Sen. Chris Buttars, R-West Jordan, is clearly fighting for his political life. A survey last March in his District 10 found that 67 percent of the residents did not want to re-elect him this year. Buttars faces Democrat John Rendell.
Buttars has been a controversial legislator for some time. In the 2008 Legislature he referred to a school board bill as a dark, ugly baby, leading some to say the comments were racist.
The Salt Lake Chapter of the NAACP called for Buttars to resign. But Buttars apologized to anyone who may have been offended, said he certainly didn't mean for the comments to be racist, and announced he'd run for re-election this year. He won his party's re-nomination in a hotly contested Salt Lake County GOP convention.
Several Salt Lake County GOP senators and House members voted for the private school voucher bill in the 2007 Legislature, only to see their own constituents vote against vouchers in the November 2007 citizen referendum. In some districts, pro-voucher GOP incumbents saw their constituents vote against vouchers 2-to-1.

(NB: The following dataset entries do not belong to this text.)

-- ==== Sys2Proof/Laws/FrameSticky.lean ====
section
/-!
SUPPORT. The frames of the functions of Sys2Proof/Machine/Sticky.lean, one lemma for each of them (Laws/Frame.lean).
-/

namespace Sys2Proof.Machine

set_option linter.unusedTactic false
set_option linter.unreachableTactic false
set_option linter.unusedVariables false

open Sys2Proof

variable {F : Nat} {v : State}

theorem State.clearFlags_fr (s : State) (k mask : Nat) (hF : within 4 F = true) (h : Fr F v s) :
    Fr F v (State.clearFlags s k mask).2 := by
  unfold State.clearFlags
  repeat' (first
    | with_reducible assumption
    | exact within_trans hF rfl
    | exact bit_within hF rfl
    | with_reducible intro _
    | with_reducible apply fr_ite
    | with_reducible apply fr_ite_snd
    | with_reducible apply State.set_fr
    | split
    | dsimp only)

theorem State.stickyClear_fr (s : State) (role : Option Nat) (peer k mask : Nat) (hF : within 58720262 F = true) (h : Fr F v s) :
    Fr F v (State.stickyClear s role peer k mask) := by
  unfold State.stickyClear
  repeat' (first
    | with_reducible assumption
    | exact within_trans hF rfl
    | exact bit_within hF rfl
    | with_reducible intro _
    | with_reducible apply fr_ite
    | with_reducible apply fr_ite_snd
    | with_reducible apply State.log_fr
    | with_reducible apply State.noteSummary_fr
    | with_reducible apply State.clearFlags_fr
    | split
    | dsimp only)

theorem State.stickyClearAll_fr (s : State) (role : Option Nat) (peer : Nat) (hF : within 58720262 F = true) (h : Fr F v s) :
    Fr F v (s.stickyClearAll role peer) := by
  unfold State.stickyClearAll
  dsimp only
  refine fr_ite h (State.noteSummary_fr _ (within_trans hF rfl) (State.log_fr _ _ _ _ _ _ (within_trans hF rfl)
    (fr_foldl_snd (fun a k ha => ?_) h)))
  try dsimp only
  split
  · exact ha
  · exact State.clearFlags_fr _ _ _ (within_trans hF rfl) ha

end Sys2Proof.Machine
end

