theorem execTiuArm_fr (r : ReqCtx) (s : State) (hF : within 562945926885374 F = true) (h : Fr F v s) :
    FrOut F v (execTiuArm r s) := by
  unfold execTiuArm
  repeat' (first
    | with_reducible assumption
    | exact within_trans hF rfl
    | exact bit_within hF rfl
    | with_reducible apply frOut_next
    | with_reducible intro _
    | with_reducible apply fr_ite
    | with_reducible apply State.requestWrite_fr
    | split
    | dsimp only)

theorem execTiuCancel_fr (r : ReqCtx) (s : State) (hF : within 562945926885374 F = true) (h : Fr F v s) :
    FrOut F v (execTiuCancel r s) := by
  unfold execTiuCancel
  repeat' (first
    | with_reducible assumption
    | exact within_trans hF rfl
    | exact bit_within hF rfl
    | with_reducible apply frOut_next
    | with_reducible intro _
    | with_reducible apply fr_ite
    | with_reducible apply State.requestWrite_fr
    | split
    | dsimp only)

theorem execLidRebaseline_fr (r : ReqCtx) (s : State) (hF : within 562945926885374 F = true) (h : Fr F v s) :
    FrOut F v (execLidRebaseline r s) := by
  unfold execLidRebaseline
  repeat' (first
    | with_reducible assumption
    | exact within_trans hF rfl
    | exact bit_within hF rfl
    | with_reducible apply frOut_next
    | with_reducible intro _
    | with_reducible apply fr_ite
    | with_reducible apply State.requestWrite_fr
    | split
    | dsimp only)

theorem execCaskClear_fr (r : ReqCtx) (s : State) (hF : within 562945926885374 F = true) (h : Fr F v s) :
    FrOut F v (execCaskClear r s) := by
  unfold execCaskClear
  repeat' (first
    | with_reducible assumption
    | exact within_trans hF rfl
    | exact bit_within hF rfl
    | with_reducible apply frOut_next
    | with_reducible intro _
    | with_reducible apply fr_ite
    | with_reducible apply State.requestWrite_fr
    | split
    | dsimp only)

theorem execHandover_fr (r : ReqCtx) (s : State) (hF : within 562945926885374 F = true) (h : Fr F v s) :
    FrOut F v (execHandover r s) := by
  unfold execHandover
  repeat' (first
    | with_reducible assumption
    | exact within_trans hF rfl
    | exact bit_within hF rfl
    | with_reducible apply frOut_next
    | with_reducible intro _
    | with_reducible apply fr_ite
    | with_reducible apply State.requestWrite_fr
    | split
    | dsimp only)

end Sys2Proof.Machine
end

Democrats and anti-voucher advocates plan on making those contrary legislative votes part of those individual re-elections this fall.
Meanwhile, Jones found that 62 percent of Utahns say they get "a lot" of their legislative campaign information from traditional media sources from newspapers, radio and TV. That number far outweighs other sources of legislative campaign information.
Forty-four percent of citizens said they get "none" of their legislative information from campaign ads or telephone calls by candidates or special interest groups; 55 percent said they get "some" of their information from candidate ads on radio and TV; and 65 percent said they get "none" of their campaign information from actually talking to legislative candidates personally.
Family and friends remain a good source of legislative candidate information, Jones found.
But only about half of all Utahns said they get any information about candidates from political parties. That doesn't bode well for the state Republican Party's "I Can" PR campaign, soon to be kicked off, that seeks to tell Utahns that they have been well-served for decades by Republican state officeholders.